Tuesday, October 25, 2011

Babysitting Appreciated Greatly

Slumlorddomness is not the ideal fantasy life I was anticipating....

You could say that this rental property has taken our lives by slow storm, creeping in with it's hidden needs and messes.....something that we thought we were prepared for two weeks ago...

Around day 9, both my husband and I looked at each other and asked ourselves what we were doing. One day off a week was  not going anywhere near to reviving us from work/home/work/sleep/repeat.

Day 10 brought us face to face for a heart to heart talk about money, relationships and priorities. The Big Three. The outcome of the exhausted conversation, complete with a few tears and hysterical laughing....was that we needed some babysitting for this new baby.

Actually, the outcome of the conversation was that we both agreed it's cheaper to hire someone to work at our investment property than pay someone for mental health support and divorce.

I am very proud of my husband for asking someone else to install the kitchen I just spent Saturday putting together in the living room. Someone else will paint the smoked in basement suite. Someone else will fix the eaves troughs. Thank God, someone else is hauling away the garbage, I don't care how many times BFI has to come over....

Funny thing is, Craig and I have been working on a sermon he has to give this weekend at his J-Men's retreat. And the more that we talk about how God provides....the more we think about this house and all the aspects of it; the renting, the fixing, the purpose of it all. It has prompted my husband to encourage me to let the house rest while we rest, trusting God to help us get what we need to get done, done in time.
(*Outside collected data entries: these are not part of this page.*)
/-- How often a type may stand in its part. -/
def recMax (ty : Nat) : Option Nat :=
  if ty ∈ [1, 2, 0x10, 0x11, 0x60, 0x61] then some 1
  else if ty = 0x30 then some 1024 else if ty = 0x40 then some 15 else if ty = 0x51 then some 32 else none

/-- The length that a type requires. -/
def recLenOk (ty : Nat) (b : List Byte) : Bool :=
  let n := b.length
  if ty = 2 ∨ ty = 0x31 then n == 8 else if ty = 0x10 then n == 4 else if ty = 0x11 then n == 16
  else if ty = 0x20 then n % 8 == 0 else if ty = 0x30 then n == 24 else if ty = 0x40 then n == 304
  else if ty = 0x50 then decide (8 ≤ n) && n == 8 + 4 * fieldAt b 3 1
  else if ty = 0x51 then n == 2720 else if ty = 0x60 ∨ ty = 0x61 then n == 32 else true

/-- Reserved fields of one rank block of a delay table. -/
def rankBlockZero (b : List Byte) (r : Nat) : Bool :=
  let o := 32 + 336 * r
  decide (fieldAt b o 1 < 2) && fieldAt b (o + 1) 1 == 0 && zeros (sub b (o + 8) 8)

/-- Every reserved field of a body is zero. -/
def recReservedOk (ty : Nat) (b : List Byte) : Bool :=
  if ty = 2 then zeros (sub b 4 4)
  else if ty = 0x10 then bits (fieldAt b 0 4) 30 12 == 0
  else if ty = 0x11 then zeros (sub b 12 4)
  else if ty = 0x30 then
    zeros (sub b 2 2) && decide (fieldAt b 15 1 < 2) && decide (fieldAt b 16 2 < 4096) && !bit (fieldAt b 18 1) 7 &&
      decide (fieldAt b 19 1 < 16) && zeros (sub b 20 4)
  else if ty = 0x31 then zeros (sub b 4 4)
  else if ty = 0x40 then zeros (sub b 1 7) && zeros (sub b 11 1) && zeros (sub b 20 4)
  else if ty = 0x51 then
    decide (fieldAt b 6 1 < 64) && fieldAt b 7 1 == 0 && zeros (sub b 28 4) && (List.range 8).all (rankBlockZero b)
  else true

/-- The form of a register block entry: 0, or REASON 8 or 10 (R6, R292, R293). -/
def Dev.entryForm (d : Dev) (a : Nat) (v : BitVec 32) : Nat :=
  if a % 4 ≠ 0 then 8 else if d.absentAddr a then 10
  else if (findReg a).isNone ∨ rwtMask a = 0#32 then 8
  else if v &&& ~~~(rwtMask a) ≠ 0#32 then 8 else 0

/-- Every RWT field of a value lies in its stated range. -/
def rangeOk (a : Nat) (v : BitVec 32) : Bool :=
  match findReg a with
  | none => true
  | some (r, _) => r.fields.all fun f => decide (f.mn ≤ bits v.toNat f.hi f.lo) && decide (bits v.toNat f.hi f.lo ≤ f.mx)

/-- A spare rank names a channel of its own tile (`MT_SPARE_CFG`, R248). -/
def spareOk (a : Nat) (v : BitVec 32) : Bool :=
  if addrWin a = 0 ∧ 6 ≤ addrTile a ∧ addrTile a ≤ 9 ∧ addrOff a = 0xC000 then
    let k := addrTile a - 6
    (!bit v.toNat 31 || bits v.toNat 28 24 / 8 == k) && (!bit v.toNat 15 || bits v.toNat 12 8 / 8 == k)
  else true

/-- A value that a register of its own accord accepts (R293). -/
def valueOk (a : Nat) (v : BitVec 32) : Bool := rangeOk a v && spareOk a v

/-- The 8-byte entries of a register block. -/
def regEntries (b : List Byte) : List (Nat × BitVec 32) :=
  (List.range (b.length / 8)).map fun i => (fieldAt b (8 * i) 4, BitVec.ofNat 32 (fieldAt b (8 * i + 4) 4))

/-- The region of a record body. -/
def regionOfBody (b : List Byte) : Region :=
  let f := fieldAt b 18 1
  { num := fieldAt b 0 2, base := fieldAt b 4 4, size := fieldAt b 8 4, heads := BitVec.ofNat 16 (fieldAt b 12 2),
    group := fieldAt b 14 1, guest := bit (fieldAt b 15 1) 0, kdom := fieldAt b 16 2, tierMax := bits f 1 0,
    pageHint := bits f 3 2, t4ok := bit f 4, reclaim := bit f 5, zeroElide := bit f 6, book := fieldAt b 19 1 }

/-- Heads that a region binds, as numbers. -/
def Region.bound (r : Region) : List Nat := (List.range 16).filter fun h => r.heads.getLsbD h

/-- A coherent guest tile is fitted (R428). -/
def Dev.coherentGuest (d : Dev) : Bool := d.hasGuest && d.gst.coherent && !d.gst.lateFit

/-- Content of one region record: 0 or a REASON (R162, R292, R294). -/
def Dev.regionReason (d : Dev) (r : Region) : Nat :=
  if r.num > 1023 ∨ r.size = 0 then 11
  else if r.base + r.size > 262144 ∨ r.tierMax = 3 ∨ (r.guest ∧ !d.coherentGuest) ∨ (r.kdom ≠ 0 ∧ !d.hasEnc) then 12
  else if r.group = 0 then (if r.bound.length = 1 ∧ !r.guest then 0 else 12)
  else if r.bound.length < 2 then 12 else 0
That was a gift in itself, a new part of our relationship, something I value deeply right now.

This is a good time for this kind of reflection on God, as our prospective awesome clients have now pulled out and there are only 6 days left in the month.......I tell myself, if God can look after the birds, who don't give a damn about anything.....He is surely big enough to look after my needs....the ones that I really care about and spend my time thinking about.

Today, I am going to trade all the time that I would spend on worrying about the rental property and it's needs...and I am going to spend that time worshipping a God who loves to lavish his children with gifts they don't deserve....like awesome spouses, beautiful Fall colors, gorgeous stars in the sky, sunsets that make me breathless, free salvation, and of course, the miracle of chocolate. I am going to accept the gifts that God wants to give to me like peace, and joy and love and security in Him....and even the growing pains that come with letting Him teach me how to be more like him in the midst of a stressful new baby....

My God is a provider...and that is keeping me going today.....what is keeping you going?